Can anyone offer a suggestion how to resolve this issue and get artifactory-oss running in openshift?
Thanks in advance !
--
Tried passing some options to set the uid and gild..
I tried starting with this
helm upgrade --install artifactory --set artifactory.uid=1001010042,artifactory.gid=1001010042,nginx.uid=1001010042,nginx.gid=1001010042,artifactory.masterKey=${MASTER_KEY},artifactory.joinKey=${JOIN_KEY},artifactory.postgresql.postgresqlPassword=$POSTGRES_PASSWORD --namespace artifactory jfrog/artifactory-oss
The options should have set the uids and gids.. but I still got.. Seems the helm chart ignores efforts to overwrite the values
pods "artifactory-artifactory-nginx-5c66b8c948-" is forbidden: unable to validate against any security context constraint: [provider "anyuid": Forbidden: not usable by user or serviceaccount, provider restricted: .spec.securityContext.fsGroup: Invalid value: []int64{107}: 107 is not an allowed group, spec.initContainers[0].securityContext.runAsUser: Invalid value: 104: must be in the ranges: [1000930000, 1000939999], spec.containers[0].securityContext.runAsUser: Invalid

Regarding the JFrog Artifactory OSS Helm Chart, its documentation Installing Artifactory points out to some prerequisites.

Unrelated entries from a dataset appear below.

-- ==== Sys2Proof/Laws/State.lean ====
section
/-! SUPPORT. What each update of one part of the state leaves and writes: one lemma per field and update, so that no proof unfolds
a record update. -/

namespace Sys2Proof.Machine

/-! ### State.modTly -/

@[simp] theorem State.modTly_tiles (s : State) (f : TallySt → TallySt) : (s.modTly f).tiles = s.tiles := rfl
@[simp] theorem State.modTly_mp (s : State) (f : TallySt → TallySt) : (s.modTly f).mp = s.mp := rfl
@[simp] theorem State.modTly_deps (s : State) (f : TallySt → TallySt) : (s.modTly f).deps = s.deps := rfl
@[simp] theorem State.modTly_mem (s : State) (f : TallySt → TallySt) : (s.modTly f).mem = s.mem := rfl
@[simp] theorem State.modTly_ecc (s : State) (f : TallySt → TallySt) : (s.modTly f).ecc = s.ecc := rfl
@[simp] theorem State.modTly_mpDma (s : State) (f : TallySt → TallySt) : (s.modTly f).mpDma = s.mpDma := rfl
@[simp] theorem State.modTly_mpSram (s : State) (f : TallySt → TallySt) : (s.modTly f).mpSram = s.mpSram := rfl
@[simp] theorem State.modTly_mpEcc (s : State) (f : TallySt → TallySt) : (s.modTly f).mpEcc = s.mpEcc := rfl
@[simp] theorem State.modTly_mpCache (s : State) (f : TallySt → TallySt) : (s.modTly f).mpCache = s.mpCache := rfl
@[simp] theorem State.modTly_flash (s : State) (f : TallySt → TallySt) : (s.modTly f).flash = s.flash := rfl
@[simp] theorem State.modTly_hostMem (s : State) (f : TallySt → TallySt) : (s.modTly f).hostMem = s.hostMem := rfl
@[simp] theorem State.modTly_tly (s : State) (f : TallySt → TallySt) : (s.modTly f).tly = f s.tly := rfl
@[simp] theorem State.modTly_fab (s : State) (f : TallySt → TallySt) : (s.modTly f).fab = s.fab := rfl
@[simp] theorem State.modTly_cmd (s : State) (f : TallySt → TallySt) : (s.modTly f).cmd = s.cmd := rfl
@[simp] theorem State.modTly_prog (s : State) (f : TallySt → TallySt) : (s.modTly f).prog = s.prog := rfl
@[simp] theorem State.modTly_snap (s : State) (f : TallySt → TallySt) : (s.modTly f).snap = s.snap := rfl
@[simp] theorem State.modTly_dmc (s : State) (f : TallySt → TallySt) : (s.modTly f).dmc = s.dmc := rfl
@[simp] theorem State.modTly_int (s : State) (f : TallySt → TallySt) : (s.modTly f).int = s.int := rfl
@[simp] theorem State.modTly_fus (s : State) (f : TallySt → TallySt) : (s.modTly f).fus = s.fus := rfl
@[simp] theorem State.modTly_pln (s : State) (f : TallySt → TallySt) : (s.modTly f).pln = s.pln := rfl
@[simp] theorem State.modTly_saf (s : State) (f : TallySt → TallySt) : (s.modTly f).saf = s.saf := rfl
@[simp] theorem State.modTly_cvu (s : State) (f : TallySt → TallySt) : (s.modTly f).cvu = s.cvu := rfl
@[simp] theorem State.modTly_pwr (s : State) (f : TallySt → TallySt) : (s.modTly f).pwr = s.pwr := rfl
@[simp] theorem State.modTly_wear (s : State) (f : TallySt → TallySt) : (s.modTly f).wear = s.wear := rfl
@[simp] theorem State.modTly_ifc (s : State) (f : TallySt → TallySt) : (s.modTly f).ifc = s.ifc := rfl
@[simp] theorem State.modTly_tim (s : State) (f : TallySt → TallySt) : (s.modTly f).tim = s.tim := rfl
@[simp] theorem State.modTly_dbg (s : State) (f : TallySt → TallySt) : (s.modTly f).dbg = s.dbg := rfl
@[simp] theorem State.modTly_boot (s : State) (f : TallySt → TallySt) : (s.modTly f).boot = s.boot := rfl
@[simp] theorem State.modTly_fuse (s : State) (f : TallySt → TallySt) : (s.modTly f).fuse = s.fuse := rfl
@[simp] theorem State.modTly_free (s : State) (f : TallySt → TallySt) : (s.modTly f).free = s.free := rfl
@[simp] theorem State.modTly_pending (s : State) (f : TallySt → TallySt) : (s.modTly f).pending = s.pending := rfl

/-! ### State.modFab -/

@[simp] theorem State.modFab_tiles (s : State) (f : FabSt → FabSt) : (s.modFab f).tiles = s.tiles := rfl
@[simp] theorem State.modFab_mp (s : State) (f : FabSt → FabSt) : (s.modFab f).mp = s.mp := rfl
@[simp] theorem State.modFab_deps (s : State) (f : FabSt → FabSt) : (s.modFab f).deps = s.deps := rfl
@[simp] theorem State.modFab_mem (s : State) (f : FabSt → FabSt) : (s.modFab f).mem = s.mem := rfl
@[simp] theorem State.modFab_ecc (s : State) (f : FabSt → FabSt) : (s.modFab f).ecc = s.ecc := rfl
@[simp] theorem State.modFab_mpDma (s : State) (f : FabSt → FabSt) : (s.modFab f).mpDma = s.mpDma := rfl
@[simp] theorem State.modFab_mpSram (s : State) (f : FabSt → FabSt) : (s.modFab f).mpSram = s.mpSram := rfl
@[simp] theorem State.modFab_mpEcc (s : State) (f : FabSt → FabSt) : (s.modFab f).mpEcc = s.mpEcc := rfl
@[simp] theorem State.modFab_mpCache (s : State) (f : FabSt → FabSt) : (s.modFab f).mpCache = s.mpCache := rfl
@[simp] theorem State.modFab_flash (s : State) (f : FabSt → FabSt) : (s.modFab f).flash = s.flash := rfl
@[simp] theorem State.modFab_hostMem (s : State) (f : FabSt → FabSt) : (s.modFab f).hostMem = s.hostMem := rfl
@[simp] theorem State.modFab_tly (s : State) (f : FabSt → FabSt) : (s.modFab f).tly = s.tly := rfl
@[simp] theorem State.modFab_fab (s : State) (f : FabSt → FabSt) : (s.modFab f).fab = f s.fab := rfl
@[simp] theorem State.modFab_cmd (s : State) (f : FabSt → FabSt) : (s.modFab f).cmd = s.cmd := rfl
@[simp] theorem State.modFab_prog (s : State) (f : FabSt → FabSt) : (s.modFab f).prog = s.prog := rfl
@[simp] theorem State.modFab_snap (s : State) (f : FabSt → FabSt) : (s.modFab f).snap = s.snap := rfl
@[simp] theorem State.modFab_dmc (s : State) (f : FabSt → FabSt) : (s.modFab f).dmc = s.dmc := rfl
@[simp] theorem State.modFab_int (s : State) (f : FabSt → FabSt) : (s.modFab f).int = s.int := rfl
@[simp] theorem State.modFab_fus (s : State) (f : FabSt → FabSt) : (s.modFab f).fus = s.fus := rfl
@[simp] theorem State.modFab_pln (s : State) (f : FabSt → FabSt) : (s.modFab f).pln = s.pln := rfl
@[simp] theorem State.modFab_saf (s : State) (f : FabSt → FabSt) : (s.modFab f).saf = s.saf := rfl
@[simp] theorem State.modFab_cvu (s : State) (f : FabSt → FabSt) : (s.modFab f).cvu = s.cvu := rfl
@[simp] theorem State.modFab_pwr (s : State) (f : FabSt → FabSt) : (s.modFab f).pwr = s.pwr := rfl
@[simp] theorem State.modFab_wear (s : State) (f : FabSt → FabSt) : (s.modFab f).wear = s.wear := rfl
@[simp] theorem State.modFab_ifc (s : State) (f : FabSt → FabSt) : (s.modFab f).ifc = s.ifc := rfl
@[simp] theorem State.modFab_tim (s : State) (f : FabSt → FabSt) : (s.modFab f).tim = s.tim := rfl
@[simp] theorem State.modFab_dbg (s : State) (f : FabSt → FabSt) : (s.modFab f).dbg = s.dbg := rfl
@[simp] theorem State.modFab_boot (s : State) (f : FabSt → FabSt) : (s.modFab f).boot = s.boot := rfl
@[simp] theorem State.modFab_fuse (s : State) (f : FabSt → FabSt) : (s.modFab f).fuse = s.fuse := rfl
@[simp] theorem State.modFab_free (s : State) (f : FabSt → FabSt) : (s.modFab f).free = s.free := rfl
@[simp] theorem State.modFab_pending (s : State) (f : FabSt → FabSt) : (s.modFab f).pending = s.pending := rfl

/-! ### State.modCmd -/

@[simp] theorem State.modCmd_tiles (s : State) (f : CmdSt → CmdSt) : (s.modCmd f).tiles = s.tiles := rfl
@[simp] theorem State.modCmd_mp (s : State) (f : CmdSt → CmdSt) : (s.modCmd f).mp = s.mp := rfl
@[simp] theorem State.modCmd_deps (s : State) (f : CmdSt → CmdSt) : (s.modCmd f).deps = s.deps := rfl
@[simp] theorem State.modCmd_mem (s : State) (f : CmdSt → CmdSt) : (s.modCmd f).mem = s.mem := rfl
@[simp] theorem State.modCmd_ecc (s : State) (f : CmdSt → CmdSt) : (s.modCmd f).ecc = s.ecc := rfl
@[simp] theorem State.modCmd_mpDma (s : State) (f : CmdSt → CmdSt) : (s.modCmd f).mpDma = s.mpDma := rfl
@[simp] theorem State.modCmd_mpSram (s : State) (f : CmdSt → CmdSt) : (s.modCmd f).mpSram = s.mpSram := rfl
@[simp] theorem State.modCmd_mpEcc (s : State) (f : CmdSt → CmdSt) : (s.modCmd f).mpEcc = s.mpEcc := rfl
@[simp] theorem State.modCmd_mpCache (s : State) (f : CmdSt → CmdSt) : (s.modCmd f).mpCache = s.mpCache := rfl
@[simp] theorem State.modCmd_flash (s : State) (f : CmdSt → CmdSt) : (s.modCmd f).flash = s.flash := rfl
@[simp] theorem State.modCmd_hostMem (s : State) (f : CmdSt → CmdSt) : (s.modCmd f).hostMem = s.hostMem := rfl
@[simp] theorem State.modCmd_tly (s : State) (f : CmdSt → CmdSt) : (s.modCmd f).tly = s.tly := rfl
@[simp] theorem State.modCmd_fab (s : State) (f : CmdSt → CmdSt) : (s.modCmd f).fab = s.fab := rfl
@[simp] theorem State.modCmd_cmd (s : State) (f : CmdSt → CmdSt) : (s.modCmd f).cmd = f s.cmd := rfl
@[simp] theorem State.modCmd_prog (s : State) (f : CmdSt → CmdSt) : (s.modCmd f).prog = s.prog := rfl
@[simp] theorem State.modCmd_snap (s : State) (f : CmdSt → CmdSt) : (s.modCmd f).snap = s.snap := rfl
@[simp] theorem State.modCmd_dmc (s : State) (f : CmdSt → CmdSt) : (s.modCmd f).dmc = s.dmc := rfl
@[simp] theorem State.modCmd_int (s : State) (f : CmdSt → CmdSt) : (s.modCmd f).int = s.int := rfl
@[simp] theorem State.modCmd_fus (s : State) (f : CmdSt → CmdSt) : (s.modCmd f).fus = s.fus := rfl
@[simp] theorem State.modCmd_pln (s : State) (f : CmdSt → CmdSt) : (s.modCmd f).pln = s.pln := rfl
@[simp] theorem State.modCmd_saf (s : State) (f : CmdSt → CmdSt) : (s.modCmd f).saf = s.saf := rfl
@[simp] theorem State.modCmd_cvu (s : State) (f : CmdSt → CmdSt) : (s.modCmd f).cvu = s.cvu := rfl
@[simp] theorem State.modCmd_pwr (s : State) (f : CmdSt → CmdSt) : (s.modCmd f).pwr = s.pwr := rfl
@[simp] theorem State.modCmd_wear (s : State) (f : CmdSt → CmdSt) : (s.modCmd f).wear = s.wear := rfl
@[simp] theorem State.modCmd_ifc (s : State) (f : CmdSt → CmdSt) : (s.modCmd f).ifc = s.ifc := rfl
@[simp] theorem State.modCmd_tim (s : State) (f : CmdSt → CmdSt) : (s.modCmd f).tim = s.tim := rfl
@[simp] theorem State.modCmd_dbg (s : State) (f : CmdSt → CmdSt) : (s.modCmd f).dbg = s.dbg := rfl
@[simp] theorem State.modCmd_boot (s : State) (f : CmdSt → CmdSt) : (s.modCmd f).boot = s.boot := rfl
@[simp] theorem State.modCmd_fuse (s : State) (f : CmdSt → CmdSt) : (s.modCmd f).fuse = s.fuse := rfl
@[simp] theorem State.modCmd_free (s : State) (f : CmdSt → CmdSt) : (s.modCmd f).free = s.free := rfl
@[simp] theorem State.modCmd_pending (s : State) (f : CmdSt → CmdSt) : (s.modCmd f).pending = s.pending := rfl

When installing Artifactory, you must run the installation as a root user or provide sudo access to a non-root user.
For Helm
Create a unique Master Key (Artifactory requires a unique master key) pass it to the template during installation.
Create a secret containing the key. The key in the secret must be named master-key
kubectl create secret generic my-masterkey-secret -n artifactory --from-literal=master-key=${MASTER_KEY}
make sure to pass the same master key on all future calls to Helm install and Helm upgrade.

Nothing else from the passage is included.